Workshop Literasi Keamanan Digital Perbankan, Peduli Lindungi Data Pribadi, kerjasama BNI dan AMSI

Rabu, 24/08/2022 13:54 WIB
Rayendra M Gunawan, Pemimpin Divisi Manajemen Risiko Bank BNI

Rayendra M Gunawan, Pemimpin Divisi Manajemen Risiko Bank BNI

Perkembangan ekonomi digital di Indonesia cukup pesat. Sayangnya, tidak diikuti dengan literasi digital masyarakatnya, terutama dalam pengelolaan keuangan yang masih rendah. Data Otoritas Jasa Keuangan (OJK) mencatat indeks literasi keuangan di Indonesia masih relatif rendah di posisi 38,03 persen pada survei tahun 2019. Sedangkan indeks literasi digital sangat rendah, hanya 3,49 persen. Rendahnya literasi digital dan keuangan mengakibatkan munculnya kejahatan siber.
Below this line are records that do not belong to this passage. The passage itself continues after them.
/-- Settles O20. -/
theorem nopOnlyAdvances : Obligations.NopOnlyAdvances := by
  obtain ⟨hnop, _⟩ := decoderFollowsTheOpcodeMap
  exact ⟨hnop, fun s => ⟨s.advance, rfl, State.advance_pc s, (Frame.refl s).advance⟩⟩

/-- Settles O21. -/
theorem haltEndsTheRun : Obligations.HaltEndsTheRun := by
  obtain ⟨_, hhalt, _⟩ := decoderFollowsTheOpcodeMap
  refine ⟨hhalt, fun s => ⟨s.finishRun, exec_halt s, rfl, rfl, rfl, ?_⟩⟩
  obtain ⟨hF, hS, hP, hC, himem, hdmem, _, hhost⟩ := Frame.refl s
  refine ⟨⟨hF, hS, hP, hC⟩, himem, hdmem, hhost, fun hie => ?_⟩
  rw [State.irq, State.finishRun_ie, State.finishRun_done, hie, Bool.true_or, Bool.and_true]

/-- Settles O22. -/
theorem clrallResetsTheRegisterFiles : Obligations.ClrallResetsTheRegisterFiles := by
  obtain ⟨_, _, hclrall, _⟩ := decoderFollowsTheOpcodeMap
  have hzero : feZero.val = 0 := by decide +kernel
  have hneutral : neutral.x.val = 0 ∧ neutral.y.val = 1 := by decide +kernel
  refine ⟨hclrall, fun s => ⟨s.clearRegs.advance, rfl, State.advance_pc _, fun i => ?_, fun i => ?_, fun i => ?_, ?_,
    ⟨fun i _ => ?_, fun i _ => ?_, fun i _ => ?_, fun i _ => ?_⟩, ?_⟩⟩
  · rw [State.getF_advance, State.getF_clearRegs, hzero]
  · rw [State.getS_advance, State.getS_clearRegs, BitVec.toNat_ofNat, Nat.zero_mod]
  · rw [State.getP_advance, State.getP_clearRegs]
    exact hneutral
  · exact State.getC_clearRegs s
  · rw [State.getF_advance, State.getF_clearRegs]
    exact (State.getF_powerOn [] [] i).symm
  · rw [State.getS_advance, State.getS_clearRegs]
    exact (State.getS_powerOn [] [] i).symm
  · rw [State.getP_advance, State.getP_clearRegs]
    exact (State.getP_powerOn [] [] i).symm
  · rw [State.getC_advance, State.getC_clearRegs]
    exact (State.getC_powerOn [] [] i).symm
  · obtain ⟨_, _, _, _, hrest⟩ := Frame.refl s
    exact hrest

/-- A command that writes one condition. -/
theorem retire_setC (s : State) (k : CReg) (b : Bool) :
    ∃ t, retire (s.setC k b) = .next t ∧ t.pc = s.pc + 4#13 ∧ t.getC k = b ∧ Frame s t [] [] [] [k] :=
  ⟨_, retire_eq _, rfl, State.getC_setC_same s k b, ((Frame.refl s).setC k b).advance⟩

/-- Settles O23: each command is `retire_setC` with its own value. -/
theorem conditionCommands : Obligations.ConditionCommands := by
  obtain ⟨_, _, _, hcset, hccpy, hcnot, hcand, hcor, hcxor, _⟩ := decoderFollowsTheOpcodeMap
  refine ⟨hcset, fun k imm s => ?cset, hccpy, fun k a s => ?ccpy, hcnot, fun k a s => ?cnot, hcand, fun k a b s => ?cand,
    hcor, fun k a b s => ?cor, hcxor, fun k a b s => ?cxor⟩
  case cset =>
    obtain ⟨t, ht, hpc, hk, hframe⟩ := retire_setC s k (condOfImm imm)
    have hbit : ∀ n < 2, (condOfImm n).toNat = n := by decide
    exact ⟨t, ht, hpc, fun himm => hk ▸ hbit imm himm, hframe⟩
  case ccpy => exact retire_setC s k (s.getC a)
  case cnot =>
    obtain ⟨t, ht, hpc, hk, hframe⟩ := retire_setC s k (!s.getC a)
    exact ⟨t, ht, hpc, by rw [hk]; cases s.getC a <;> rfl, hframe⟩
  case cand =>
    obtain ⟨t, ht, hpc, hk, hframe⟩ := retire_setC s k (s.getC a && s.getC b)
    exact ⟨t, ht, hpc, hk ▸ Bool.and_eq_true_iff, hframe⟩
  case cor =>
    obtain ⟨t, ht, hpc, hk, hframe⟩ := retire_setC s k (s.getC a || s.getC b)
    exact ⟨t, ht, hpc, hk ▸ Bool.or_eq_true_iff, hframe⟩
  case cxor =>
    obtain ⟨t, ht, hpc, hk, hframe⟩ := retire_setC s k (s.getC a ^^ s.getC b)
    exact ⟨t, ht, hpc, hk ▸ Bool.xor_iff_ne, hframe⟩

/-! ### The conditions as an integer (40_control R132, R133) -/

theorem bitsToNat_lt (bs : List Bool) : bitsToNat bs < 2 ^ bs.length := by
  induction bs with
  | nil => decide
  | cons b bs ih =>
    have hb := b.toNat_lt
    rw [bitsToNat, List.length_cons, pow_succ]
    omega

theorem testBit_bitsToNat (bs : List Bool) : ∀ i (h : i < bs.length), (bitsToNat bs).testBit i = bs[i] := by
  induction bs with
  | nil => exact fun _ h => absurd h (Nat.not_lt_zero _)
  | cons b bs ih =>
    intro i h
    rw [bitsToNat]
    cases i with
    | zero => cases b <;> simp [Nat.testBit_zero]
    | succ i =>
      have hdiv : (b.toNat + 2 * bitsToNat bs) / 2 = bitsToNat bs := by
        have hb := b.toNat_lt
        omega
      rw [Nat.testBit_succ, hdiv, List.getElem_cons_succ]
      exact ih i (Nat.lt_of_succ_lt_succ h)

theorem condsToNat_lt (cs : Vector Bool 16) : condsToNat cs < 2 ^ 16 := by
  have h := bitsToNat_lt cs.toList
  rwa [Vector.length_toList] at h

theorem testBit_condsToNat (cs : Vector Bool 16) (i : CReg) : (condsToNat cs).testBit i.val = cs[i.val] := by
  rw [condsToNat, testBit_bitsToNat _ _ (by rw [Vector.length_toList]; exact i.isLt), Vector.getElem_toList]

theorem getElem_condsOfSlot (v : Nat) (i : CReg) : (condsOfSlot v)[i.val] = v.testBit i.val := by
  rw [condsOfSlot, Vector.getElem_ofFn]

/-! ### Slots written and read (40_control R132, R133, 41_field R141, R142, 42_group R200, R201, 43_scalar R231, R232) -/

theorem storeFrame_setDmem {s : State} {m : Memory} {n : Slot} (h : SameDmemOutside s (s.setDmem m) n) :
    StoreFrame s (s.setDmem m) n := by
  obtain ⟨hF, hS, hP, hC, himem, _, hrun, hhost⟩ := Frame.refl s
  exact ⟨⟨hF, hS, hP, hC⟩, himem, h, hrun, hhost⟩

/-- A frame says nothing of the pc. -/
theorem StoreFrame.advance {s u : State} {n : Slot} (h : StoreFrame s u n) : StoreFrame s u.advance n := h

theorem storeFrame_writeSlot (s : State) (n : Slot) (v : Nat) : StoreFrame s (s.writeSlot n v) n :=
  storeFrame_setDmem (State.sameDmemOutside_writeSlot s n v)

/-- A slot written with an integer that its 32 bytes hold reads back as that integer. -/
theorem State.readSlot_writeSlot_of_lt {s : State} (hwf : s.dmem.wf Config.dmemBytes = true) (n : Slot) {v : Nat}
    (hv : v < 2 ^ 256) : (s.writeSlot n v).readSlot n = v := by
  rw [State.readSlot_writeSlot s n v hwf]
  exact Nat.mod_eq_of_lt (lt_of_lt_of_eq hv (by decide))

/-- Settles O24. -/
theorem conditionTransfers : Obligations.ConditionTransfers := by
  have hrows : ∀ r ∈ slotRows, EncodedBy r.mask r.fixed r.build :=
    fun r hr => encodedBy_of_mem (by simp [opcodeTable, hr])
  simp only [slotRows, List.forall_mem_cons] at hrows
  obtain ⟨_, _, _, _, _, _, hcLd, hcSt, _⟩ := hrows
  refine ⟨hcLd, fun slot s => ?load, hcSt, fun slot s hwf => ?store⟩
  case load =>
    have hall : ∀ i : CReg, i ∈ ([0, 1, 2, 3, 4, 5, 6, 7, 8, 9, 10, 11, 12, 13, 14, 15] : List CReg) := by decide
    refine ⟨_, retire_eq _, State.advance_pc _, fun i => ?_, ?_⟩
    · rw [State.getC_advance, State.getC_setConds, getElem_condsOfSlot]
    · exact ((Frame.refl s).setConds _ hall).advance
  case store =>
    have hback : (s.writeSlot slot (condsToNat s.cReg)).readSlot slot = condsToNat s.cReg :=
      State.readSlot_writeSlot_of_lt hwf slot ((condsToNat_lt _).trans (by decide))
    refine ⟨_, retire_eq _, ?_, fun i => ?_, ?_, (storeFrame_writeSlot s slot _).advance⟩
    · rw [State.advance_pc, State.writeSlot_pc]
    · rw [State.readSlot_advance, hback, testBit_condsToNat, State.getC]
    · rw [State.readSlot_advance, hback]
      exact condsToNat_lt _

/-! ### A point and its encoding (42_group R181, R182) -/

/-- p is odd, so that −x has the other parity, unless x is 0. -/
theorem parity_negp {x : Fe} (hx : x ≠ feZero) : parity (negp x) = !parity x := by
  have hlt : x.val < 2 ^ 255 - 19 := x.isLt
  have hpos : x.val ≠ 0 := fun h => hx (Fin.ext h)
  have hval : (negp x).val = 2 ^ 255 - 19 - x.val := by
    rw [negp_val]
    exact Nat.mod_eq_of_lt (show 2 ^ 255 - 19 - x.val < 2 ^ 255 - 19 by omega)
  rw [parity, parity, hval, Bool.eq_iff_iff, Bool.not_eq_true', beq_iff_eq, beq_eq_false_iff_ne]
  omega

theorem negp_negp (x : Fe) : negp (negp x) = x := toZ_injective (by rw [toZ_negp, toZ_negp, neg_neg])

/-- Two roots of one square differ by sign, so that the parity of the one picks it from the other. -/
theorem withParity_of_mul_self_eq {r x : Fe} (h : toZ r * toZ r = toZ x * toZ x) : withParity (parity x) r = x := by
  have : Fact Config.p.Prime := ⟨p_prime⟩
  rcases mul_self_eq_mul_self_iff.1 h with heq | hneg
  · rw [toZ_injective heq, withParity, if_pos rfl]
  · obtain rfl : r = negp x := toZ_injective (hneg.trans (toZ_negp x).symm)
    by_cases hx : x = feZero
    · have hself : negp x = x := toZ_injective (by rw [toZ_negp, hx, toZ_feZero, neg_zero])
      rw [hself, withParity, if_pos rfl]
    · rw [withParity, parity_negp hx, if_neg (by simp), negp_negp]

theorem encodePoint_lt (P : Point) : encodePoint P < 2 ^ 256 := by
  have hy : P.y.val < 2 ^ 255 - 19 := P.y.isLt
  have hx := (parity P.x).toNat_lt
  rw [encodePoint]
  omega

theorem compressedY_encodePoint (P : Point) : compressedY (encodePoint P) = P.y := by
  have hy : P.y.val < 2 ^ 255 - 19 := P.y.isLt
  have hlow : encodePoint P % 2 ^ 255 = P.y.val := by
    rw [encodePoint]
    omega
  rw [compressedY, hlow, Fe.ofNat_val]

theorem compressedSign_encodePoint (P : Point) : compressedSign (encodePoint P) = parity P.x := by
  have hy : P.y.val < 2 ^ 255 - 19 := P.y.isLt
  rw [compressedSign, encodePoint, Nat.add_comm, Nat.mul_comm,
    Nat.testBit_two_pow_mul_add _ (show P.y.val < 2 ^ 255 by omega)]
  cases parity P.x <;> rfl

/-- Decoding an encoded point of E finds its x among the roots of (y² − 1)/(d·y² + 1). -/
theorem decodePoint_encodePoint {P : Point} (hP : OnE P) : decodePoint (encodePoint P) = (P, true) := by
  have : Fact Config.p.Prime := ⟨p_prime⟩
  have hden := decode_denominator_ne_zero P.y
  have hcurve : toZ P.x * toZ P.x * toZ (addp (mulp dCoeff (mulp P.y P.y)) feOne) =
      toZ (subp (mulp P.y P.y) feOne) := by
    have he := (onCurve_iff _ _).1 hP
    simp only [toZ_addp, toZ_subp, toZ_mulp, toZ_feOne, toZ_dCoeff]
    linear_combination -he
  have hden' := mt (toZ_eq_zero_iff _).1 hden
  have hroot : HasRoot (divp (subp (mulp P.y P.y) feOne) (addp (mulp dCoeff (mulp P.y P.y)) feOne)) := by
    refine ⟨P.x, toZ_injective (mul_right_cancel₀ hden' ?_)⟩
    rw [toZ_mulp, hcurve, toZ_divp_mul _ hden]
  obtain ⟨hok, hsq⟩ := sqrtRatio_of_hasRoot hden hroot
  have hx := withParity_of_mul_self_eq (mul_right_cancel₀ hden' (hsq.trans hcurve.symm))
  simp only [decodePoint, compressedY_encodePoint, compressedSign_encodePoint]
  rw [if_pos hok, hx]

/-! ### Loads of what was stored -/

/-- What the load after a store finds in the slot. -/
theorem readSlot_of_store {s t u : State} {n : Slot} {v : Nat} (hwf : s.dmem.wf Config.dmemBytes = true)
    (ht : retire (s.writeSlot n v) = .next t) (hu : u.dmem = t.dmem) (hv : v < 2 ^ 256) : u.readSlot n = v := by
  obtain rfl := retire_next.1 ht
  rw [State.readSlot, hu, ← State.readSlot, State.readSlot_advance, State.readSlot_writeSlot_of_lt hwf n hv]

theorem feOfSlot_val (a : Fe) : feOfSlot a.val = a := by
  have ha : a.val < 2 ^ 255 - 19 := a.isLt
  have hlow : a.val % 2 ^ 255 = a.val := Nat.mod_eq_of_lt (by omega)
  rw [feOfSlot, hlow, Fe.ofNat_val]

/-- Settles O48: the slot holds the stored integer, and each kind of value is read back from its own. -/
theorem storesThenLoadsRestore : Obligations.StoresThenLoadsRestore := by
  intro slot s t u hwf hu
  refine ⟨fun ht => ?conditions, fun d e ht => ?field, fun d e ht => ?scalar, fun d e k hP ht => ?point⟩
  case conditions =>
    have hslot := readSlot_of_store hwf ht hu ((condsToNat_lt s.cReg).trans (by decide))
    refine ⟨_, retire_eq _, fun i => ?_⟩
    rw [State.getC_advance, State.getC_setConds, getElem_condsOfSlot, hslot, testBit_condsToNat, State.getC]
  case field =>
    have hval : (s.getF d).val < 2 ^ 255 - 19 := (s.getF d).isLt
    have hslot := readSlot_of_store hwf ht hu (show (s.getF d).val < 2 ^ 256 by omega)
    refine ⟨_, retire_eq _, ?_⟩
    rw [State.getF_advance, State.getF_setF_same, hslot, feOfSlot_val]
  case scalar =>
    have hslot := readSlot_of_store hwf ht hu (s.getS d).isLt
    refine ⟨_, retire_eq _, ?_⟩
    rw [State.getS_advance, State.getS_setS_same, hslot, scalarOfSlot, BitVec.ofNat_toNat, BitVec.setWidth_eq]
  case point =>
    have hslot := readSlot_of_store hwf ht hu (encodePoint_lt (s.getP d))
    have hdec : decodePoint (u.readSlot slot) = (s.getP d, true) := by rw [hslot, decodePoint_encodePoint hP]
    refine ⟨_, retire_eq _, ?_, ?_⟩
    · rw [State.getP_advance, State.getP_setC, State.getP_setP_same, hdec]
    · rw [State.getC_advance, State.getC_setC_same, hdec]

end Sys2Proof.Machine

/-! The field commands (41_field R140 to R159): the moves and the ring operations, the powers, the square root of a ratio
by the definition of R153 and by the algorithm of R155, the predicates, the selects and the slot transfers. -/

namespace Sys2Proof.Machine

/-! ### Rows and frames (30_encoding R95, 40_control R120) -/

/-- The field rows' encodings, in the order of their opcodes. -/
theorem fieldRows_encodedBy : fieldRows.Forall fun r => EncodedBy r.mask r.fixed r.build :=
  List.forall_iff_forall_mem.2 fun r hr => encodedBy_of_mem (by simp [opcodeTable, hr])

/-- The slot rows' encodings, in the order of their opcodes. -/
theorem slotRows_encodedBy : slotRows.Forall fun r => EncodedBy r.mask r.fixed r.build :=
  List.forall_iff_forall_mem.2 fun r hr => encodedBy_of_mem (by simp [opcodeTable, hr])

/-- A frame that names more registers says less. -/
theorem Frame.mono {s u : State} {fs gs : List FReg} {ss : List SReg} {ps : List PReg} {cs : List CReg}
    (h : Frame s u fs ss ps cs) (hsub : fs ⊆ gs) : Frame s u gs ss ps cs := by
  obtain ⟨hF, hrest⟩ := h
  exact ⟨fun i hi => hF i fun hmem => hi (hsub hmem), hrest⟩

theorem Frame.setF {s u : State} {fs : List FReg} {ss : List SReg} {ps : List PReg} {cs : List CReg}
    (h : Frame s u fs ss ps cs) (d : FReg) (v : Fe) : Frame s (u.setF d v) (d :: fs) ss ps cs := by
  obtain ⟨hF, hrest⟩ := h
  refine ⟨fun i hi => ?_, hrest⟩
  rw [List.mem_cons, not_or] at hi
  obtain ⟨hid, hifs⟩ := hi
  rw [State.getF_setF_other u d i v (Ne.symm hid)]
  exact hF i hifs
Direktur Literasi dan Edukasi Keuangan OJK, Horas V.M. Tarihoran menyatakan inovasi di era keuangan digital membuat banyak potensi ekonomi menjadi lebih terbuka. Kendati demikian, semua pihak masih perlu mewaspadai risiko keamanan siber yang terus terbuka yang utamanya disebabkan oleh literasi digital masyarakat yang masih rendah. Sejauh ini, sekitar 38 persen masyarakat sudah mengakses produk keuangan yang rentan di serang kejahatan siber.

Horas menyampaikan data tersebut dalam Workshop Literasi Keamanan Digital Perbankan, Peduli Lindungi Data Pribadi, yang diselenggarakan BNI bekerjasama dengan Asosiasi Media Siber Indonesia (AMSI), Jumat (23 Agustus 2022) lalu, secara daring. Dikatakan Horas, tantangan peningkatan literasi keuangan, antara lain, kondisi geografis Indonesia yang berbentuk kepulauan, terdapat 21 provinsi yang indeks literasinya di bawah indeks literasi nasional, tingkat pendidikan dan perekonomian masing-masing wilayah di Indonesia berbeda-beda, akses internet yang merata di seluruh daerah di Indonesia, dan terdapat gap indeks literasi keuangan di wilayah pedesaan dan perkotaan.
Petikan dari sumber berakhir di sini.